(WHAT TO WORK ON): All lines in the records below with the word "hodFault" must be returned.

★ ★ ★

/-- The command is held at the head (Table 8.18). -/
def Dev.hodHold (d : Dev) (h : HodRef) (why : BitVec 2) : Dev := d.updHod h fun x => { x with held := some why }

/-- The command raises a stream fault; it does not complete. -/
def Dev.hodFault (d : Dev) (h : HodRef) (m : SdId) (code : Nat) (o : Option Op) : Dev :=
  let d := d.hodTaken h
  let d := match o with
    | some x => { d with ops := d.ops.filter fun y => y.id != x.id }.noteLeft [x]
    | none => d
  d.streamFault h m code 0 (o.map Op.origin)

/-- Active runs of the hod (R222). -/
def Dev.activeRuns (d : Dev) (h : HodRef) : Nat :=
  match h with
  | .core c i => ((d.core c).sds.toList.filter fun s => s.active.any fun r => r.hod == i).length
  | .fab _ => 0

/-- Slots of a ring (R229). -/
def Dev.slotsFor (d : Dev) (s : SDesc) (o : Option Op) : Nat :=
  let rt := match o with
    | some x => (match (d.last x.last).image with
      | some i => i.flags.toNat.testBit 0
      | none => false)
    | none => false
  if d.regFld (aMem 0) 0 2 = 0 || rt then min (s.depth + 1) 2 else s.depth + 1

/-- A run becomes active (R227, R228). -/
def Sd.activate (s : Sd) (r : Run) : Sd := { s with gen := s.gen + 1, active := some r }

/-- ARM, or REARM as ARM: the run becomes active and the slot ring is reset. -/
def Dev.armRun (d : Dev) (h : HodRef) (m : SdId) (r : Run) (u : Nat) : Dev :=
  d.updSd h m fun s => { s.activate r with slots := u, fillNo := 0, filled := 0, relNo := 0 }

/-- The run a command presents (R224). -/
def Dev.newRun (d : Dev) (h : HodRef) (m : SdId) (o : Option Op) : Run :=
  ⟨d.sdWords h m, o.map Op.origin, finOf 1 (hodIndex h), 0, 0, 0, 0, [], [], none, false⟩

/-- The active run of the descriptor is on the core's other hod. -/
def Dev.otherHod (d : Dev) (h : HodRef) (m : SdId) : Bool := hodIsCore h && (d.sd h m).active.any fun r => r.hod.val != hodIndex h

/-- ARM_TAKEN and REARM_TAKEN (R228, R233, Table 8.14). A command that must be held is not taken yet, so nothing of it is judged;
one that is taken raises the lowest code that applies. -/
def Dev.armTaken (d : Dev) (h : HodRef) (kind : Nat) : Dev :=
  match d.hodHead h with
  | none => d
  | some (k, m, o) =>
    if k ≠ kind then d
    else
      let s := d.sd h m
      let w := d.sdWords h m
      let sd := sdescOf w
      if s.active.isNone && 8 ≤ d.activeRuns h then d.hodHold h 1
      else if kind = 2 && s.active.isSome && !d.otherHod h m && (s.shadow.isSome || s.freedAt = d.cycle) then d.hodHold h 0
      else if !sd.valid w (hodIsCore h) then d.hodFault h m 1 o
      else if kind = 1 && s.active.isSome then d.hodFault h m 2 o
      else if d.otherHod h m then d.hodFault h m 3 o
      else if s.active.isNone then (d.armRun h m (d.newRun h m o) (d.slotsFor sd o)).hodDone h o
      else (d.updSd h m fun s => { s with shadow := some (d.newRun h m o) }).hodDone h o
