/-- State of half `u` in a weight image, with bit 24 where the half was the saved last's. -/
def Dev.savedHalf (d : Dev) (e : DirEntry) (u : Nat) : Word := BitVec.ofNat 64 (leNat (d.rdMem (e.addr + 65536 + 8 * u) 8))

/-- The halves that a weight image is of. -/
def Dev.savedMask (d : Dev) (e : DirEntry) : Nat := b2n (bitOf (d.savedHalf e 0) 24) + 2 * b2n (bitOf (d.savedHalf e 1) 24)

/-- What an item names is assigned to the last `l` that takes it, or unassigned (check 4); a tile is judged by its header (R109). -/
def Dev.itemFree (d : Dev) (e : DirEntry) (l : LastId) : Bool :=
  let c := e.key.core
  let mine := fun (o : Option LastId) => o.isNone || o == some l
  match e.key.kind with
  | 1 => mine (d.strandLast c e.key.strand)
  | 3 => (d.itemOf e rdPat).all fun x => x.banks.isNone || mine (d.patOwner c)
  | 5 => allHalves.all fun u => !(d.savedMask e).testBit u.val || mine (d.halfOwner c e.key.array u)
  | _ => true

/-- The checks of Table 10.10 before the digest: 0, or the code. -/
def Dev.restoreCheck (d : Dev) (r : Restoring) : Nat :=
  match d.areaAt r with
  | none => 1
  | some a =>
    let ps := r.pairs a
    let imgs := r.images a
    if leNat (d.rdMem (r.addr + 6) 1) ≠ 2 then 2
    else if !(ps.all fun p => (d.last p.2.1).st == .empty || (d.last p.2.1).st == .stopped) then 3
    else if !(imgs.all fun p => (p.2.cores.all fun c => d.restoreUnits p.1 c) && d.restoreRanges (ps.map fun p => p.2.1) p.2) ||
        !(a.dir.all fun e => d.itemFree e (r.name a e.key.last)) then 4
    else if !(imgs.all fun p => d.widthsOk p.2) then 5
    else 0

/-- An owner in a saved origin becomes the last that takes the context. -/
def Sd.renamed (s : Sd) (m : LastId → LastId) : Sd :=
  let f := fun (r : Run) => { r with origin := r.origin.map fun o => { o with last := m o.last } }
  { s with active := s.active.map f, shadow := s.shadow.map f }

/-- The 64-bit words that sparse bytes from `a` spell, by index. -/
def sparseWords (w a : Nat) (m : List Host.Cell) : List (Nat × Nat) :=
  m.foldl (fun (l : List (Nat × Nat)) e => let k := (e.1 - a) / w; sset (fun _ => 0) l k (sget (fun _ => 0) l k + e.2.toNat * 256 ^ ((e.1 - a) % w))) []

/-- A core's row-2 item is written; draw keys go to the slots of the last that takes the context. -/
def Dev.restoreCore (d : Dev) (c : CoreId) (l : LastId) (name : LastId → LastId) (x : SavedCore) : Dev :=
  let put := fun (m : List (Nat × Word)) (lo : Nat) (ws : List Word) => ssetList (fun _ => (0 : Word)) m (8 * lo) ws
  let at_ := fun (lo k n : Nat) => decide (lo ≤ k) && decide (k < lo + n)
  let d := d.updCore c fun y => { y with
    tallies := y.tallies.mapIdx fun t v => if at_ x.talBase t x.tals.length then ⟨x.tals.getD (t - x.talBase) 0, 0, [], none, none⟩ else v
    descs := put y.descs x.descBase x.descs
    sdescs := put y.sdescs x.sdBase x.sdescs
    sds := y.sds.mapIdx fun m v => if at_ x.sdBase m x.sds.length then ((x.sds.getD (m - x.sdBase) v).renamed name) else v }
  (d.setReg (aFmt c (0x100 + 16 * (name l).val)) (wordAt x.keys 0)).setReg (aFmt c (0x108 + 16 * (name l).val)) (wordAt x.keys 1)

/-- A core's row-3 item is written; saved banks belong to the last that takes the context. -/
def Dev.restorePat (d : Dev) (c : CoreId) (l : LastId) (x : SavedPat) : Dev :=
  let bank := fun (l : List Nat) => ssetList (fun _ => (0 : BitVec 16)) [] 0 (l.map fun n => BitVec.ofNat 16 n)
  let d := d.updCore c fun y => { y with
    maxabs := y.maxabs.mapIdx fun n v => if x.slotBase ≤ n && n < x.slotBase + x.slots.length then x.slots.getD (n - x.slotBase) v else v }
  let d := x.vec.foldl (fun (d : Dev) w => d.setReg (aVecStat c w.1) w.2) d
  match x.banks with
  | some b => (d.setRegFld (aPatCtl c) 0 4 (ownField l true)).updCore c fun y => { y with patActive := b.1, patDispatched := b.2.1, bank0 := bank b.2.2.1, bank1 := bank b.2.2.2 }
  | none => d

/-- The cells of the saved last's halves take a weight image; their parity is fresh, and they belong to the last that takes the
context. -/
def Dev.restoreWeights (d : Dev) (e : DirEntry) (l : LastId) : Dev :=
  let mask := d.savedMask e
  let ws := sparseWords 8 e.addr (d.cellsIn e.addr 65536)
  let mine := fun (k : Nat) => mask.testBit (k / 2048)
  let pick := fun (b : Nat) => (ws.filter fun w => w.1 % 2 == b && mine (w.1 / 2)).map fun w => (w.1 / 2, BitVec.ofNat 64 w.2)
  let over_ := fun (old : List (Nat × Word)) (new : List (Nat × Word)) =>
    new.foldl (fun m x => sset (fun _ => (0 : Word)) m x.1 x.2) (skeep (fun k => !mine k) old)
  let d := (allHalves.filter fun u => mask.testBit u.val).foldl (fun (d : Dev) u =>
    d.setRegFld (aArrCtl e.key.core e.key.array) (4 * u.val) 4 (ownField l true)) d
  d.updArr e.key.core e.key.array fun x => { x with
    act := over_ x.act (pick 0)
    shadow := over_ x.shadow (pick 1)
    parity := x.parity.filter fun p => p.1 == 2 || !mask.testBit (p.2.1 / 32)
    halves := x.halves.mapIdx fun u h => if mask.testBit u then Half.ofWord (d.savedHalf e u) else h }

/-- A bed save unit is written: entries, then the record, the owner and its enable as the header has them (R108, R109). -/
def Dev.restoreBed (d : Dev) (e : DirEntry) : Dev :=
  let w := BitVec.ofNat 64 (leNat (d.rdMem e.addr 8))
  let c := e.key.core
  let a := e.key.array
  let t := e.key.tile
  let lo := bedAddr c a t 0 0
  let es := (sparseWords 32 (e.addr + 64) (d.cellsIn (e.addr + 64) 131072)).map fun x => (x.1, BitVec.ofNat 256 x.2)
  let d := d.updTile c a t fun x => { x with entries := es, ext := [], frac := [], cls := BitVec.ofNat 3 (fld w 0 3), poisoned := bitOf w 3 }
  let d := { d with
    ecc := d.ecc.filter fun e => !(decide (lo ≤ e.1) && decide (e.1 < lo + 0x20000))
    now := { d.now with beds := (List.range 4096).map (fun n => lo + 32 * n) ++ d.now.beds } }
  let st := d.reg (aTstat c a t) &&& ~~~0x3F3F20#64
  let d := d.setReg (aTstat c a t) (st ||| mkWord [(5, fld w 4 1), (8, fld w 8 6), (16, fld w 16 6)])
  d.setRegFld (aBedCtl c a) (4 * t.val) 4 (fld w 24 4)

★ ★ ★

(EXERCISE RESULT):
def Dev.hodFault (d : Dev) (h : HodRef) (m : SdId) (code : Nat) (o : Option Op) : Dev :=
      else if !sd.valid w (hodIsCore h) then d.hodFault h m 1 o
      else if kind = 1 && s.active.isSome then d.hodFault h m 2 o
      else if d.otherHod h m then d.hodFault h m 3 o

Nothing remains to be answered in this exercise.